Winter imposes that step on us. It’s a time to read and research, put on our thinking caps and mull things over… but also a time for letting our unconscious do the garden work. So those Eureka! moments arrive with the fine weather.
I know I have some serious figuring out to do. As usual, my eyes are bigger than my garden. What do you think? Can my unconscious imagine me a few more acres of land?
To see what other gardeners are up to this Garden Bloggers Bloom Day, skip on over to May Dreams Gardens, where blogger extraordinaire Carol hosts a bloomin’ show and tell every 15th of every month.
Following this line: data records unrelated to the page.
-- ==== Sys2Proof/Safety.lean ====
section
/-!
DEFINITION. The terms that statements about the machine use: what every step keeps, when an instruction's own effect runs,
and what a step may change beside that effect.
-/
namespace Sys2Proof.Machine

/-! ## What every step keeps -/

/-- Physical memory is in its canonical form: addresses strictly rising, no entry equal to an unlisted byte. -/
def State.MemoryCanonical (s : State) : Prop := Memory.wf s.mem = true

/-- Every other sparse part of the state is in its canonical form: keys strictly rising, no entry equal to what an unlisted
key reads as. -/
def State.ListsCanonical (s : State) : Prop :=
  swf CoreSt.reset s.cores = true ∧ swf QueueSt.fresh s.queues = true ∧ swf GraphSt.fresh s.graphs = true
    ∧ swf 0 s.gens = true ∧ swf none s.spaces = true ∧ swf none s.traps = true ∧ swf none s.l2 = true ∧ swf 0 s.encOwner = true
    ∧ swf 0 s.aon.other = true
    ∧ ∀ k ∈ s.crews, Memory.wf k.scr = true ∧ swf Reg.zero k.tiles = true

/-- Memory and every other sparse part are in their canonical form. -/
def State.Canonical (s : State) : Prop := s.MemoryCanonical ∧ s.ListsCanonical

/-! ## When an instruction's own effect runs -/

/-- No register that the instruction reads or writes holds an error in an active lane, in its value or its S bit (R337); of the
registers that an instruction reads which reads no S, the value alone counts. -/
abbrev registersSound (c : Ctx) (i : Instr) (s : State) : Prop :=
  ∀ p ∈ c.act,
    (∀ r ∈ numbersOf (c.sources i), s.rel.poison.contains (.register c.u.crew p r) = false
      ∧ (i.ignoresS = true ∨ s.rel.poison.contains (.sticky c.u.crew p r) = false)
      ∧ s.rel.correctable.contains (.register c.u.crew p r) = false)
    ∧ ∀ r ∈ numbersOf (c.targets i), s.rel.poison.contains (.register c.u.crew p r) = false
      ∧ s.rel.poison.contains (.sticky c.u.crew p r) = false
      ∧ s.rel.correctable.contains (.register c.u.crew p r) = false
      ∧ s.rel.correctable.contains (.sticky c.u.crew p r) = false

/-- The unit whose turn it is issues the instruction and nothing stands before its own effect: no fault or wait is pending
(R43, R183, R258, R290, R359), and the checks that every instruction shares pass (R60, R264, R337). `c` is the unit as the
instruction sees it. -/
abbrev Ready (i : Instr) (s : State) (u : UnitId) (pf : Prefix) (c : Ctx) : Prop :=
  s.turn = some (.issue u pf) ∧ s.ctx? u pf = some c
    ∧ c.loosePending = []
    ∧ c.tokenWait pf (c.fibre (c.all.headD 0)).hdrWord s = none
    ∧ c.mustStop = false
    ∧ c.stalled i = false
    ∧ i.encFault pf = none
    ∧ ((c.fibre (c.all.headD 0)).rep.map (stepFault i.info)).getD false = false
    ∧ (∀ o ∈ c.operands i.info, (o.1.num + o.2) % o.1.align = 0)
    ∧ (i.info.loose = true → ∀ p ∈ c.all, (c.fibre p).bound = true)
    ∧ (i.info.priv = true → ∀ p ∈ c.all, (c.fibre p).priv = true)
    ∧ (∀ p ∈ c.act, Instr.tooWide c.kind i = false ∧ ∀ o ∈ c.operands i.info, outside o.1 o.2 (c.fibre p) = false)
    ∧ (c.kind = .sequencer → i.info.seq = true)
    ∧ registersSound c i s

/-! ## What a step may change beside an instruction's effect -/

/-- A fibre without the marks of its progress: where it stands, which sub-gang or bin it is in, what it waits for, its REP,
its dovetail marker, its part in a placed operation, which of its loads may yet return a later write, when it last issued. What is left is what an instruction's effect may change: registers, S bits, predicates, partition code,
window, counter latch, life. -/
def Fibre.face (f : Fibre) : Fibre :=
  { f with pc := 0, hdr := 0, hdrWord := 0, clause := [], sub := 0, bin := none, rep := none, wait := .none, waited := false,
           nextLane := 0, accepted := none, late := [], passed := false, didx := 0, dcount := 0, behind := 0, issuedAt := 0 }

/-- Fibre at a place of a crew. -/
def State.fibreAt (s : State) (c p : Nat) : Fibre := ((s.crews[c]?).map fun k => k.fibre p).getD Fibre.empty

/-- A fibre past its instruction: it stands at the next word, or still at this one while a REP has repeats left (R56). -/
def nextPcOf (k : Kind) (f : Fibre) : Word :=
  match f.rep with
  | some r => if r.k + 1 < r.count then f.pc else f.pc + BitVec.ofNat 32 k.step
  | none => f.pc + BitVec.ofNat 32 k.step

/-- `t` is `s` one step later but for the marks of progress of one crew's fibres, its bins, and what `g` does to the fibre at
each place. Everything else of the state is unchanged: memory, caches, special registers, accumulators, barriers, tokens,
other crews, queues, launches, the module. -/
def Only (s t : State) (c : Nat) (g : Nat → Fibre → Fibre) : Prop :=
  t.now = s.now + 1 ∧ t.turn = none
    ∧ { t with crews := s.crews, now := s.now, turn := s.turn } = s
    ∧ t.crews.length = s.crews.length
    ∧ (∀ j, j ≠ c → t.crews[j]? = s.crews[j]?)
    ∧ ∃ k k', s.crews[c]? = some k ∧ t.crews[c]? = some k' ∧ { k' with fibres := k.fibres, bins := k.bins } = k
        ∧ k'.fibres.length = k.fibres.length
        ∧ ∀ p, p < k.fibres.length → (k'.fibre p).face = (g p (k.fibre p)).face

/-- Every fibre of the unit goes on at Next (R43, R56). -/
def GoesOn (t : State) (c : Ctx) : Prop := ∀ p ∈ c.all, (t.fibreAt c.u.crew p).pc = nextPcOf c.kind (c.fibre p)

/-- Wherever its own effect runs, the instruction completes: every active fibre is changed by `g`, nothing else is, and every
fibre of the unit goes on at Next. -/
def Does (i : Instr) (g : Ctx → Nat → Fibre → Fibre) : Prop :=
  ∀ s u pf c, Ready i s u pf c →
    ∃ t, exec i s = .next t ∧ Only s t u.crew (fun p f => if p ∈ c.act then g c p f else f) ∧ GoesOn t c

/-- The same where every live fibre of the unit takes part, whatever a guard says (R50). -/
def DoesAll (i : Instr) (g : Ctx → Nat → Fibre → Fibre) : Prop :=
  ∀ s u pf c, Ready i s u pf c →
    ∃ t, exec i s = .next t ∧ Only s t u.crew (fun p f => if p ∈ c.all then g c p f else f) ∧ GoesOn t c

/-- Wherever its own effect runs and `pre` holds, the instruction completes: the state after is `x` but for one crew's marks
of progress and what `g` does to the fibre at each of its places, and every fibre of the unit goes on at Next. -/
def Answers (i : Instr) (pre : Ctx → State → Prop) (x : Ctx → State → State) (g : Ctx → State → Nat → Fibre → Fibre) : Prop :=
  ∀ s u pf c, Ready i s u pf c → pre c s →
    ∃ t, exec i s = .next t ∧ Only (x c s) t u.crew (g c s) ∧ GoesOn t c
|I’m letting my unconscious play with a stack of seed catalogues and seed packets.|
A long while I was in advertising and like the author realized too that percolating on a problem subconsciously or design mindlessly was a way to generate a solution. Just go off and the idea pops into your mind, almost out of nowhere. I am in architecture now and use this method all the time.
My garden magically grows much larger in winter, then shrinks back down when spring comes & I sow seeds, then it shrinks even more as the seeds sprout and the plants start to grow. It makes it very challenging not to order too many seeds.
No winter down time here. We slow down a bit when it is too hot to do more than duck out for the most urgent watering, early or late. But not in between. I have to make do with – Sleep on it!
Helen, that hippy astrum is so much more refined and delicate than most – love the selection!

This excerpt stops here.